Suppose that a hashing strategy is designed so that it starts with an initial hash table size of $H= 8$. You may assume that only insertions are performed (no deletions).

Any time the hash table is going to be more than 50% full (when an attempt is made to add item $\frac{H}{2} + 1$ to a table of size $H$), the hash table size is doubled to $2\times H$, and then the $\frac{H}{2}$ keys in the previous hash table are rehashed using $\frac{H}{2}$ extraneous key insertions into the new table of size $2 \times H$. The key insertions used to initially place each key into the hash table are called necessary key insertions (these are not extraneous).
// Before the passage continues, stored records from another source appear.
-- ==== Sys2Proof/Tests/Slice0.lean ====
section
/-! SUPPORT. Tests: the ill-formed terms, one step of worked examples of the manual for each family of commands, and for each
statement with hypotheses a state and operands that meet them. -/

namespace Sys2Proof.Tests

open Sys2Proof Sys2Proof.Machine

/-! ## Terms that are no command (WellFormed) -/

theorem test_a_short_store_record_is_ill_formed : (Instr.storeReadEnd [0]).wellFormed = false := by decide

theorem test_a_short_read_back_is_ill_formed : (Instr.storeWriteCompared []).wellFormed = false := by decide

theorem test_a_restart_without_bit_0_is_ill_formed : (Instr.restart 2).wellFormed = false := by decide

theorem test_an_ignored_write_to_notice_is_ill_formed : (Instr.registerWriteIgnored 0x4002 0).wellFormed = false := by decide

theorem test_an_ignored_restart_is_ill_formed : (Instr.registerWriteIgnored 0x4001 1).wellFormed = false := by decide

theorem test_a_memory_write_to_a_register_is_ill_formed :
    (Instr.hostMemoryWrite 0x4000 0).wellFormed = false ∧ (Instr.hostMemoryWrite 0x4001 0).wellFormed = false ∧
    (Instr.hostMemoryWrite 0x4002 0).wellFormed = false ∧ (Instr.hostMemoryWrite 0x4003 0).wellFormed = false := by decide

theorem test_an_overlong_line_end_is_ill_formed :
    (Instr.readerOverlong 0x0D).wellFormed = false ∧ (Instr.readerOverlong 0x0A).wellFormed = false := by decide

theorem test_a_carriage_return_is_no_plain_character : (Instr.readerCharacter 0x0D).wellFormed = false := by decide

/-! ## States to start from -/

/-- The state a command answers. -/
def after (c : Instr) (s : State) : State :=
  match exec c s with
  | .next t => t
  | .fault f => nomatch f
  | .refused _ => s

/-- L2417B. -/
def lotText : List Byte := [0x4C, 0x32, 0x34, 0x31, 0x37, 0x42]

/-- The recipe of the worked examples. -/
def recipe : Recipe :=
  { lotText := lotText, nominal := 333000, target := 336000, containerTare := 13500, hardDev := 20000, softDev := 10000
    overDev := 15000, rejectOver := true, softAllowance := 2, lotCanLimit := 0, lotMinutes := 0, valveCount := 96
    smoothing := 3, sampleMin := 8, deadband := 300, gain := 60, stepLimit := 500, trimLimit := 5000, clearTrims := false
    settle := 80, guard := 40, minSamples := 8, stability := 4000, maxDwell := 40, readTimeout := 50, codeRequired := true
    minGrade := .b, rejectPulse := 35, confirmWindow := 40, missingWindow := 60, zeroBand := 400, rest := [] }

/-- The calibration of the worked examples. -/
def goodCal : Calibration := { State.reset.cal with zc := 41200, f := 58000, zeroLimit := 300, changeCount := 6, state := .valid }

/-- A lot with nothing counted. -/
def lot : Lot :=
  { index := 12, text := lotText, start := 0, decided := 0, accepted := 0, rejected := 0, reasons := List.replicate 10 0
    softUsed := 0, allowance := 2, netSum := 0 }

/-- The part in RUN. -/
def running : State :=
  { State.reset with
    pins := { lineRun := true, calSwitch := false, resetHeld := false }
    part := { state := .run, cause := none, stopReq := false }
    weigh := { State.reset.weigh with z := 41250 }
    cal := goodCal
    recipes := { State.reset.recipes with active := some recipe, activeLot := some lot } }

/-- The part in a state other than RUN, the line at rest. -/
def resting (p : PartState) : State :=
  { running with
    pins := { lineRun := false, calSwitch := false, resetHeld := false }
    part := { state := p, cause := none, stopReq := false } }

/-- The part stopped by a failed reject. -/
def failed : State :=
  { running with part := { state := .faultStop, cause := some .rejectFailed, stopReq := true } }

/-- At a time tag. -/
def atTag (t : Word) (s : State) : State := { s with exch := { s.exch with timeTag := t } }

/-- With words in the memory. -/
def withWords (a : Nat) (ws : List Word) (s : State) : State := { s with exch := s.exch.write a ws }

/-- A FILLER entry. -/
def entry (serial : Nat) (st : Stage) : Entry :=
  { serial := serial, origin := .filler, valve := some 33, generation := some 40, genKnown := some true, recipe := .active
    stage := st, attribution := some .exact, read := some (.code true 7 .a), readOpen := false, weighing := none, net := none
    zone := none, decision := none, reasons := 0, countedLot := none, dischargeTag := none, outTag := none, deadline := none }

/-- With the entries of the track. -/
def withEntries (l : List Entry) (s : State) : State := { s with track := { s.track with entries := l } }

/-- With pending reads of a time left, unbound. -/
def withReads (l : List Nat) (s : State) : State :=
  { s with track := { s.track with reads := l.map (fun k => { eyeTag := 0, left := k, bound := none }) } }

/-- An open weighing. -/
def weighing (tag : Word) : Weighing := { inTag := tag, double := false, interrupted := false }

/-- With the open weighings. -/
def withPlatform (l : List Weighing) (s : State) : State := { s with weigh := { s.weigh with platform := l } }

/-- A code message in the assembler of the reader link. -/
def withReaderAsm (a : ReaderAsm) (s : State) : State := { s with reader := { s.reader with asm := a } }

/-- A frame at its check byte in the assembler of the filler link; the check byte that makes the sum 0 is 0 − sum. -/
def withFrame (kind : Byte) (payload : List Byte) (sum : Byte) (s : State) : State :=
  { s with filler := { s.filler with
    asm := .check, kind := kind, len := 3, payload := payload, sum := sum, gap := some 10 } }

/-- A message of one valve. -/
def message : Message :=
  { generation := 41, base := none, limit := none, clear := false, list := [(17, 1506)], changeover := false }

/-- With the Dose Table SYNCED at a generation, and a message in flight. -/
def withDose (served : Option Gen) (m : Option Message) (link : LinkState) (s : State) : State :=
  { s with dose := { s.dose with served := served, inflight := m, link := link } }

/-- A valve of the worked example of Valve Control. -/
def valve17 : Valve :=
  { state := .averaging, avg := -8000, n := 7, effectGen := some 33, awaitedGen := none, hardLowRun := 0, lastNet := 334900
    cansSeen := 1902 }

/-- A calibration averaging with its number and sum. -/
def calAveraging (kind : CalKind) (arg n : Nat) (sum : Int) (low high : Int) : CalAveraging :=
  { kind := kind, arg := arg, avg := { sum := sum, n := n, low := some low, high := some high, overload := false } }

/-! ## Start-up and resets (10, Worked example: start-up to the first run) -/

theorem test_clearing_ends_with_STATE_CHANGE_1_0_CLEARED :
    let t := after .clearingComplete State.reset
    t.part.state = .loading ∧ hostRead t 0x0480 = 0x00010080 ∧ hostRead t 0x0482 = 0 ∧ hostRead t 0x0483 = 1 := by
  decide

theorem test_a_good_record_is_loaded :
    let t := after (.storeReadEnd (storeRecord goodCal)) (resting .loading)
    t.part.state = .config ∧ t.cal.state = .valid ∧ t.cal.f = 58000 ∧ t.weigh.z = 41200 ∧ hostRead t 0x0480 = 0x00020080 := by
  decide

theorem test_a_blank_store_raises_STORE_BLANK :
    let t := after (.storeReadEnd (List.replicate 32 0xFF)) { resting .loading with cal := State.reset.cal }
    t.part.state = .config ∧ t.cal.state = .none ∧ t.exch.evWrite = 2 := by decide

theorem test_a_held_reset_reads_0_until_its_release :
    let t := after .fullReset running
    t.part.state = .clearing ∧ hostRead t 0x4000 = 0 ∧ hostRead (tick t) 0x4000 = 0x4C480481 := by decide

theorem test_restart_empties_the_track_and_returns_to_run :
    let t := after (.restart 1) (withEntries [entry 7 .read] running)
    t.part.state = .run ∧ t.track.entries = [] ∧ t.weigh.z = 41200 ∧ t.recipes.nextLot = 2 := by decide

/-! ## Host writes and time (11, Worked example: one scan over five slots; 12) -/

theorem test_a_write_to_a_taken_slot_is_refused :
    let s := { resting .stopped with orders := { scan := none, taken := [(3, .weigh)] } }
    let t := after (.hostMemoryWrite 0x0070 0) s
    hostRead t 0x0480 % 65536 = BitVec.ofNat 32 EventKind.hostWriteRefused.code ∧ hostRead t 0x0480 / 65536 = 0x0070 ∧
    t.exch.holdoff = some 10 := by decide

theorem test_a_write_to_a_host_line_is_taken : hostRead (after (.hostMemoryWrite 0x0FFF 5) running) 0x0FFF = 5 := by
  decide

theorem test_notice_bits_are_cleared_by_ones :
    (after (.noticeClear 2) { running with exch := { running.exch with notice := 3#5 } }).exch.notice = 1#5 := by
  decide

theorem test_unmasking_a_pending_class_raises_ATTN :
    (after (.noticeMaskWrite 2) { running with exch := { running.exch with notice := 2#5 } }).exch.attn = true := by
  decide
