-- ==== Sys2Proof/Syntax.lean ====
section
/-! DEFINITION. The instruction type: one constructor for each row of spec/opcode_table.json. The rows are
the instructions of the two encodings (with their raw fields, R22 to R24) and the part's own steps, the
events (with what each acts on). A field that an encoding makes must-be-zero is kept here; WellFormed judges it. -/

namespace Sys2Proof

/-- The two framings of Loben 3 words: D-form on D-cores, L-form on L-cores (R29, R37). -/
inductive Form where
  | d
  | l
  deriving DecidableEq, Repr

/-- A format-T word with the literal word that may follow it (R22, R27). -/
structure TForm where
  k : Bool
  d : Code
  a : Code
  b : Code
  m : BitVec 2
  lit : Option Word
  deriving DecidableEq, Repr

/-- A format-I word (R22). -/
structure IForm where
  k : Bool
  d : Code
  a : Code
  imm : BitVec 9
  lit : Option Word
  deriving DecidableEq, Repr

/-- A format-J word (R22). -/
structure JForm where
  k : Bool
  p : BitVec 3
  n : Bool
  off : BitVec 19
  deriving DecidableEq, Repr

/-- A format-W word (R22); CSRW may have a literal (R440). -/
structure WForm where
  k : Bool
  d : Code
  imm : BitVec 16
  lit : Option Word
  deriving DecidableEq, Repr

/-- A format-X instruction: the fields of both words and the literal word (R22, R23, R27). -/
structure XForm where
  k : Bool
  d : Code
  a : Code
  b : Code
  m : BitVec 2
  c : Code
  e : BitVec 17
  lit : Option Word
  deriving DecidableEq, Repr

/-- A RUNH word (R37). -/
structure RunhForm where
  k : Bool
  len : BitVec 5
  hint : BitVec 2
  xmask : BitVec 16
  deriving DecidableEq, Repr

/-- A RUNT word (R38). -/
structure RuntForm where
  k : Bool
  w1 : Code
  w2 : Code
  w3 : Code
  hint : BitVec 2
  deriving DecidableEq, Repr

/-- A PAD word (R35). -/
structure PadForm where
  k : Bool
  hint : BitVec 23
  deriving DecidableEq, Repr

/-- The fields of an instruction's words, whatever its format (R22, R23): OP, SUB (0 outside format X), K, the
operand fields, M, the immediate bits (IMM9, OFF19 with P and N, or IMM16, as a number) and the literal word. -/
structure Raw where
  op : Nat
  sub : Nat
  k : Bool
  d : Nat
  a : Nat
  b : Nat
  m : Nat
  c : Nat
  e : Nat
  imm : Nat
  lit : Option Word
  deriving DecidableEq, Repr

/-- The structures whose loss is a state error (R419): the codebook table, the weight planes, or one that holds nothing but the state
of the teams it is lost for. -/
inductive StateArray where
  | codebook
  | planes
  | ofTeams
  deriving DecidableEq, Repr

/-- Where a hardware error lies (R419). -/
inductive ErrPlace where
  /-- a physical line of device memory -/
  | deviceLine (line : Nat)
  /-- a physical line held in a Marrow frame -/
  | marrowLine (line : Nat)
  /-- a 128-byte line of the carved Marrow -/
  | carveLine (line : Nat)
  /-- a 32-bit word of a team's scratch -/
  | scratchWord (team word : Nat)
  /-- a vector register (codes 0 to 63), latch or temporary (64 to 79) of a thread -/
  | threadRegister (thread code : Nat)
  /-- a uniform register of a group -/
  | uniformRegister (group reg : Nat)
  /-- an accumulator element of a team -/
  | accElement (team element : Nat)
  /-- an inner accumulator of a team -/
  | innerElement (team element : Nat)
  /-- a state structure that holds state of the teams named -/
  | stateStructure (core : Nat) (array : StateArray) (teams : List Nat)
  /-- the reduction buffer of a picker -/
  | redBuffer (core picker : Nat)
  /-- L1, brick store, instruction buffer or TLB of a core -/
  | cleanCopy (core : Nat)
  /-- any other protected array of a core -/
  | other (core : Nat)
  deriving DecidableEq, Repr

/-- A hardware error as detected (R419, R423): where, whether it was corrected, and what its record names. -/
structure HwError where
  place : ErrPlace
  corrected : Bool
  structureCode : BitVec 16
  asid : BitVec 16
  address : DWord
  deriving DecidableEq, Repr

/-- What a self-test finds (R421). -/
inductive TestOutcome where
  | transient
  | lasting
  deriving DecidableEq, Repr

/-- What bring-up meets (R448): the firmware's security version, the cores that fail their test, the peer ports trained. -/
structure Boot where
  firmware : Nat
  failing : List Nat
  peers : List Nat
  unfitted : List (Nat × Nat)
  deriving DecidableEq, Repr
The question is asking to derive a recurrence relation $E(H)$ for the number of extraneous key insertions that have occurred in total up until the point in time that the hash table size is $H$ and to explain where the terms in the recurrence relation derive from.

If someone could help me out with this, it would provide very helpful as I am practicing for an exam that I have in a week. Thanks everyone.

I got the result $E(H)=2\times E(\frac{H}{2})$ because after each rehash there are $\frac{H}{2}$ extraneous key insertions being put into the table of size $2\times H$. So if the size is twice the amount of $H$, I figured the recurrence would be $E(H)=2\times E(\frac{H}{2})$. I only posted here because I was hoping someone could assist me with this because this question has me a bit stumped.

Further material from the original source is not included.